## WORK REQUEST
Print the data that follows exactly as it stands, from its first line through the line containing "0x00EE with sp", and stop there.

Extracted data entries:
◆ ◆ ◆ ◆ ◆ ◆ ◆
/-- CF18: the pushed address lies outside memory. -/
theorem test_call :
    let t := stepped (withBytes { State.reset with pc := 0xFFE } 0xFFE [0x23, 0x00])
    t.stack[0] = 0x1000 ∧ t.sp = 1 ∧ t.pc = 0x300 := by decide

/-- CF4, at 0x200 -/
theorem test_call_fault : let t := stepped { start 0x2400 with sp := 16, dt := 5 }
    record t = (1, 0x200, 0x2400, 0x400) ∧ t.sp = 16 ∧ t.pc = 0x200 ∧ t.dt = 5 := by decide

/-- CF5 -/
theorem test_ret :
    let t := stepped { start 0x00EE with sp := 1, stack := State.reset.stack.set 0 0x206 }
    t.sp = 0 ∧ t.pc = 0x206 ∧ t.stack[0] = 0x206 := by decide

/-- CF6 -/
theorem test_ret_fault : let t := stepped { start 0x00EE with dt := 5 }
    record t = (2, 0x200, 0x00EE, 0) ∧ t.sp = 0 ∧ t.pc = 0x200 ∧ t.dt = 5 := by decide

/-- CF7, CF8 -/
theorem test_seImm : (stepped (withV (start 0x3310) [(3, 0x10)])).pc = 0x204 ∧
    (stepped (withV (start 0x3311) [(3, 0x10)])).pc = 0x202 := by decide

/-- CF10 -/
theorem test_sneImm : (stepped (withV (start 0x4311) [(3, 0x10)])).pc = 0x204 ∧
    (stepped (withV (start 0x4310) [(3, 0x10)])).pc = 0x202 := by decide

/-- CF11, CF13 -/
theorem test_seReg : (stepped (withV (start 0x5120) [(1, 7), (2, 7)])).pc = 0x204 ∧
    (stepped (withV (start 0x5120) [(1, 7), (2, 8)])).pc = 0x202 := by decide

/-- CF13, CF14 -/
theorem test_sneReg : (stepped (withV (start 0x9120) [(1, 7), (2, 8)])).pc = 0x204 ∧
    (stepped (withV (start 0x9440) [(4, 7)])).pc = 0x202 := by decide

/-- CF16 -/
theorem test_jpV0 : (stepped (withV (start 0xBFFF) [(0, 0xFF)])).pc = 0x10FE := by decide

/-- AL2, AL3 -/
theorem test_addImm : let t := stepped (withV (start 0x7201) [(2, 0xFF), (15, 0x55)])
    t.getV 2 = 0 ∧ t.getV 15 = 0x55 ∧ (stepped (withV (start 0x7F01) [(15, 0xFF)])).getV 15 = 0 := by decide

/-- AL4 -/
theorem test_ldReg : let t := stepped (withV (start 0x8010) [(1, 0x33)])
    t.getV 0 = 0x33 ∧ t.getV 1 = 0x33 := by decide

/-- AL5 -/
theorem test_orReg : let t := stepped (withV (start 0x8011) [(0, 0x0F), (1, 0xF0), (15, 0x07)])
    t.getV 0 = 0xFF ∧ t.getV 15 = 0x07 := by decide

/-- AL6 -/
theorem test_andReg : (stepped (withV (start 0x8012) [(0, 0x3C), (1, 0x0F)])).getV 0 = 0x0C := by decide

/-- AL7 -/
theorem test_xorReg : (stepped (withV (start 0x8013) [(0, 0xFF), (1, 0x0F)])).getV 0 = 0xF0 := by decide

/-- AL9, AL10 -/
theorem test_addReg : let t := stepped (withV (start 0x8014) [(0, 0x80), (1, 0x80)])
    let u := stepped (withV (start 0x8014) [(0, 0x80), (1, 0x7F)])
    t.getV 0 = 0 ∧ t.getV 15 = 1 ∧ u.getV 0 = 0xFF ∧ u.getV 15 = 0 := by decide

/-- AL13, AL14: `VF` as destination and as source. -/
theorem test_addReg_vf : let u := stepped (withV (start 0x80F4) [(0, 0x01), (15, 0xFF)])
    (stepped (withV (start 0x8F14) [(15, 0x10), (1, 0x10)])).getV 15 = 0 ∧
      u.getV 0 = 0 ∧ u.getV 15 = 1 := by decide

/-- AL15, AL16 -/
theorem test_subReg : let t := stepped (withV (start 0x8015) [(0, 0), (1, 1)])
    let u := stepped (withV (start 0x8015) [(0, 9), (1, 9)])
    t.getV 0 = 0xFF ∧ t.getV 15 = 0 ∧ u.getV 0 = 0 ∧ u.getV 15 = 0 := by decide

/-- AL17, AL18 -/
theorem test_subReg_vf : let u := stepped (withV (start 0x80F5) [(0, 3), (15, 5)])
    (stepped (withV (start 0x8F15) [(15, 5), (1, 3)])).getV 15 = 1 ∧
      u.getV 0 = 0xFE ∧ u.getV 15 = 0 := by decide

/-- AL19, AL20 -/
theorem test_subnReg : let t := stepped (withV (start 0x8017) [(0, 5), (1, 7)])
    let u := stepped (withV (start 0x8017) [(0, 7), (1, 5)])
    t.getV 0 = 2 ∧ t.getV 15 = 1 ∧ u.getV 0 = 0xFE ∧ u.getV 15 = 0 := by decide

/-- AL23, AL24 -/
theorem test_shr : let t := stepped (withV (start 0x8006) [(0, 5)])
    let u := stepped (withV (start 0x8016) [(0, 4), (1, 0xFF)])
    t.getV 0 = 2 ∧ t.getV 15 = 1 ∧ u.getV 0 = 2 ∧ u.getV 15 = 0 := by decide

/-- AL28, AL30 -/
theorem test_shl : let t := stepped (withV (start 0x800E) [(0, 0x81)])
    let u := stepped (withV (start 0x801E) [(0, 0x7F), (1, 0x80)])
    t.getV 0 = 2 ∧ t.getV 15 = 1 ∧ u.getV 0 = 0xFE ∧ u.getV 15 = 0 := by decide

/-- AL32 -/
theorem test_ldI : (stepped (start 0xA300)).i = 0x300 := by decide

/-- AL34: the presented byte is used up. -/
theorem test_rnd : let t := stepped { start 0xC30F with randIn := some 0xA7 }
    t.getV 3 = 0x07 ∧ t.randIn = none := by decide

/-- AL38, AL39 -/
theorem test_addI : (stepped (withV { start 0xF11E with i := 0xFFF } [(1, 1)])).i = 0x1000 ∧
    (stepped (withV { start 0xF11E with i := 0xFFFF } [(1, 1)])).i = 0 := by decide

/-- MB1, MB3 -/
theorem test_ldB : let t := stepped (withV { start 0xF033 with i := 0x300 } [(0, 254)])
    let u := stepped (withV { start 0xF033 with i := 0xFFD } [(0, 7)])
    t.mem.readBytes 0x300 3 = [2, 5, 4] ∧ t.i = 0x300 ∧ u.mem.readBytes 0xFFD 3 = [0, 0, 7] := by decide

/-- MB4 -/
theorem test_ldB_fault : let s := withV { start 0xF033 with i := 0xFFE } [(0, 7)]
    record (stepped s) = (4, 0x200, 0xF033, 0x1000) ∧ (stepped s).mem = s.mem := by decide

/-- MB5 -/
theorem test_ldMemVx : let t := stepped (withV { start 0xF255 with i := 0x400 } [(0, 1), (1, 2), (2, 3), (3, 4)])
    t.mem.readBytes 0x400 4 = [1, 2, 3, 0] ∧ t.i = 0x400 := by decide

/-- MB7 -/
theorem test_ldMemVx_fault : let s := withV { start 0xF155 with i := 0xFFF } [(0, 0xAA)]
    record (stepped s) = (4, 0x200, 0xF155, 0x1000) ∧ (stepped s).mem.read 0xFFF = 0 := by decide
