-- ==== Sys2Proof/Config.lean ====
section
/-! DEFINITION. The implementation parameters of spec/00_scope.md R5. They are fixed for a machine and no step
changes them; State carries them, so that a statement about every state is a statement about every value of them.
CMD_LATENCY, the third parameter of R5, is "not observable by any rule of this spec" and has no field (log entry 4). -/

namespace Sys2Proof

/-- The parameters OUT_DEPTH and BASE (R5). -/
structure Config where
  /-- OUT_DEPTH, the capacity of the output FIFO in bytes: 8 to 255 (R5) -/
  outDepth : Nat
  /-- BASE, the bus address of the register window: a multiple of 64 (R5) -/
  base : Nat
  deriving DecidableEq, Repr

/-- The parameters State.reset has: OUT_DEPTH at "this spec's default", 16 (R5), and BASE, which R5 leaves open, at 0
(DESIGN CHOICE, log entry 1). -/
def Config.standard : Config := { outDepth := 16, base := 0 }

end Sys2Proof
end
◆ ◆ ◆ ◆ ◆ ◆ ◆
## EXERCISE RESULT
/-- CF18: the pushed address lies outside memory. -/
theorem test_call :
    let t := stepped (withBytes { State.reset with pc := 0xFFE } 0xFFE [0x23, 0x00])
    t.stack[0] = 0x1000 ∧ t.sp = 1 ∧ t.pc = 0x300 := by decide

/-- CF4, at 0x200 -/
theorem test_call_fault : let t := stepped { start 0x2400 with sp := 16, dt := 5 }
    record t = (1, 0x200, 0x2400, 0x400) ∧ t.sp = 16 ∧ t.pc = 0x200 ∧ t.dt = 5 := by decide

/-- CF5 -/
theorem test_ret :
    let t := stepped { start 0x00EE with sp := 1, stack := State.reset.stack.set 0 0x206 }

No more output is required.